[Stored items]
§
/-- What LINK_REMOVE frees before it cancels a job: its cells' slots, its pending and next entries' slots, and its latch's slot, in this
order (R75). The job and the record are dealt with after it. -/
theorem fate_removeLink {s : State} (h : Ready s) {k : Nat} (ho : (s.link k).isOpen = true) : ∃ u,
    (removeLink k s).pool = (cancelJobOf k (dropQueueOf k u)).pool ∧ (removeLink k s).engine = (cancelJobOf k (dropQueueOf k u)).engine
      ∧ Fate s (s.freed ((s.link k).cells ++ (s.link k).pendingSet.filterMap id ++ (s.link k).nextSet.filterMap id)
        ++ (match (s.link k).latch with
          | some l =>
            if l.slot ≠ 0 ∧ (s.slot l.slot).pins = 1 ∧ (s.slot l.slot).refs =
              ((s.link k).cells ++ (s.link k).pendingSet.filterMap id ++ (s.link k).nextSet.filterMap id).count l.slot then [l.slot]
            else []
          | none => [])) u := by
  have hk := lt32 ho
  unfold removeLink
  obtain ⟨a1, b1⟩ := joins_dropCells h hk
  have l1 := cells_forSlices k hk (s.link k).cells.length s
  dsimp only
  generalize forSlices (s.link k).cells.length (fun _ => dropFirstCell k) s = u1 at *
  obtain ⟨a2, b2⟩ := joins_clearPendings a1 b1 hk
  have l2 : (clearPendings k u1).link k = { u1.link k with pendingSet := (u1.link k).pendingSet.map fun _ => none } := by
    obtain ⟨P, E, hfr⟩ := clearPendings_frame hk u1; rw [hfr]; exact tget_tset_same _ _ _ hk
  generalize clearPendings k u1 = u2 at *
  obtain ⟨a3, b3⟩ := joins_clearNexts a2 b2 hk
  have l3 : (clearNexts k u2).link k = { u2.link k with nextSet := (u2.link k).nextSet.map fun _ => none } := by
    obtain ⟨P, E, hfr⟩ := clearNexts_frame hk u2; rw [hfr]; exact tget_tset_same _ _ _ hk
  generalize clearNexts k u2 = u3 at *
  obtain ⟨_, f4⟩ := joins_releaseLatch a3 hk
  have e1 : (u1.link k).pendingSet = (s.link k).pendingSet := by rw [l1]
  have e2 : (u2.link k).nextSet = (s.link k).nextSet := by rw [l2, l1]
  have e3 : (u3.link k).latch = (s.link k).latch := by rw [l3, l2, l1]
  rw [e1, e2] at b3
  refine ⟨releaseLatch k u3, rfl, rfl, ?_⟩
  refine Eq.mp ?_ (b3.fate.trans f4)
  congr 2
  rw [e3]
  cases hl : (s.link k).latch with
  | none => rfl
  | some l =>
    dsimp only
    have hr := b3.refs l.slot (fun x => x)
    rw [b3.pins l.slot]
    congr 1
    apply propext
    constructor
    · rintro ⟨a, b, c⟩; exact ⟨a, c, by omega⟩
    · rintro ⟨a, b, c⟩; exact ⟨a, by omega, b⟩

/-- What the discard of an offered or expired set frees: its pending entries' slots, in ascending slice order (R144, R148). -/
theorem fate_clearPendings {s : State} (h : Ready s) {k : Nat} (hk : k < 32) :
    Fate s (s.freed ((s.link k).pendingSet.filterMap id)) (clearPendings k s) := by
  have := (joins_clearPendings h (Joins.refl _ (fun _ x => x.elim)) hk).2.fate
  simpa using this

/-! ### The flip (R149, R150) -/

/-- The slot that slice i's cell leaves at a flip, if it takes another (R149). -/
def leftSlot (P : List (Option Nat)) (C : List Nat) (i : Nat) : Option Nat :=
  match P.getD i none, C[i]? with
  | some n, some c => if c = n then none else some c
  | _, _ => none

/-- A slot that keeps a reference throughout is taken. -/
theorem Joins.take {B : Nat → Prop} {s t : State} {l : List Nat} {n : Nat} (h : Joins B s l t) (hn : B n)
    (hb : (t.slot n).state ≠ .building) : Joins B s l (takeRef n t) :=
  h.like (Fate.setSlot rfl hb) (fun m hm => by rw [refs_takeRef, if_neg (by rintro ⟨rfl, _⟩; exact hm hn)])
    (fun m => pins_takeRef n t m)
§
Work item:
Nothing may be dropped or altered. Copy every line above.

Task response:
/-- What LINK_REMOVE frees before it cancels a job: its cells' slots, its pending and next entries' slots, and its latch's slot, in this
order (R75). The job and the record are dealt with after it. -/
theorem fate_removeLink {s : State} (h : Ready s) {k : Nat} (ho : (s.link k).isOpen = true) : ∃ u,
    (removeLink k s).pool = (cancelJobOf k (dropQueueOf k u)).pool ∧ (removeLink k s).engine = (cancelJobOf k (dropQueueOf k u)).engine
      ∧ Fate s (s.freed ((s.link k).cells ++ (s.link k).pendingSet.filterMap id ++ (s.link k).nextSet.filterMap id)
        ++ (match (s.link k).latch with
          | some l =>
            if l.slot ≠ 0 ∧ (s.slot l.slot).pins = 1 ∧ (s.slot l.slot).refs =
              ((s.link k).cells ++ (s.link k).pendingSet.filterMap id ++ (s.link k).nextSet.filterMap id).count l.slot then [l.slot]
            else []
          | none => [])) u := by
  have hk := lt32 ho
  unfold removeLink
  obtain ⟨a1, b1⟩ := joins_dropCells h hk
  have l1 := cells_forSlices k hk (s.link k).cells.length s
  dsimp only
  generalize forSlices (s.link k).cells.length (fun _ => dropFirstCell k) s = u1 at *
  obtain ⟨a2, b2⟩ := joins_clearPendings a1 b1 hk
  have l2 : (clearPendings k u1).link k = { u1.link k with pendingSet := (u1.link k).pendingSet.map fun _ => none } := by
    obtain ⟨P, E, hfr⟩ := clearPendings_frame hk u1; rw [hfr]; exact tget_tset_same _ _ _ hk
  generalize clearPendings k u1 = u2 at *
  obtain ⟨a3, b3⟩ := joins_clearNexts a2 b2 hk
  have l3 : (clearNexts k u2).link k = { u2.link k with nextSet := (u2.link k).nextSet.map fun _ => none } := by
    obtain ⟨P, E, hfr⟩ := clearNexts_frame hk u2; rw [hfr]; exact tget_tset_same _ _ _ hk
  generalize clearNexts k u2 = u3 at *
  obtain ⟨_, f4⟩ := joins_releaseLatch a3 hk
  have e1 : (u1.link k).pendingSet = (s.link k).pendingSet := by rw [l1]
  have e2 : (u2.link k).nextSet = (s.link k).nextSet := by rw [l2, l1]
  have e3 : (u3.link k).latch = (s.link k).latch := by rw [l3, l2, l1]
  rw [e1, e2] at b3
  refine ⟨releaseLatch k u3, rfl, rfl, ?_⟩
  refine Eq.mp ?_ (b3.fate.trans f4)
  congr 2
  rw [e3]
  cases hl : (s.link k).latch with
  | none => rfl
  | some l =>
    dsimp only
    have hr := b3.refs l.slot (fun x => x)
    rw [b3.pins l.slot]
    congr 1
    apply propext
    constructor
    · rintro ⟨a, b, c⟩; exact ⟨a, c, by omega⟩
    · rintro ⟨a, b, c⟩; exact ⟨a, by omega, b⟩

/-- What the discard of an offered or expired set frees: its pending entries' slots, in ascending slice order (R144, R148). -/
theorem fate_clearPendings {s : State} (h : Ready s) {k : Nat} (hk : k < 32) :
    Fate s (s.freed ((s.link k).pendingSet.filterMap id)) (clearPendings k s) := by
  have := (joins_clearPendings h (Joins.refl _ (fun _ x => x.elim)) hk).2.fate
  simpa using this

/-! ### The flip (R149, R150) -/

/-- The slot that slice i's cell leaves at a flip, if it takes another (R149). -/
def leftSlot (P : List (Option Nat)) (C : List Nat) (i : Nat) : Option Nat :=
  match P.getD i none, C[i]? with
  | some n, some c => if c = n then none else some c
  | _, _ => none

/-- A slot that keeps a reference throughout is taken. -/
theorem Joins.take {B : Nat → Prop} {s t : State} {l : List Nat} {n : Nat} (h : Joins B s l t) (hn : B n)
    (hb : (t.slot n).state ≠ .building) : Joins B s l (takeRef n t) :=
  h.like (Fate.setSlot rfl hb) (fun m hm => by rw [refs_takeRef, if_neg (by rintro ⟨rfl, _⟩; exact hm hn)])
    (fun m => pins_takeRef n t m)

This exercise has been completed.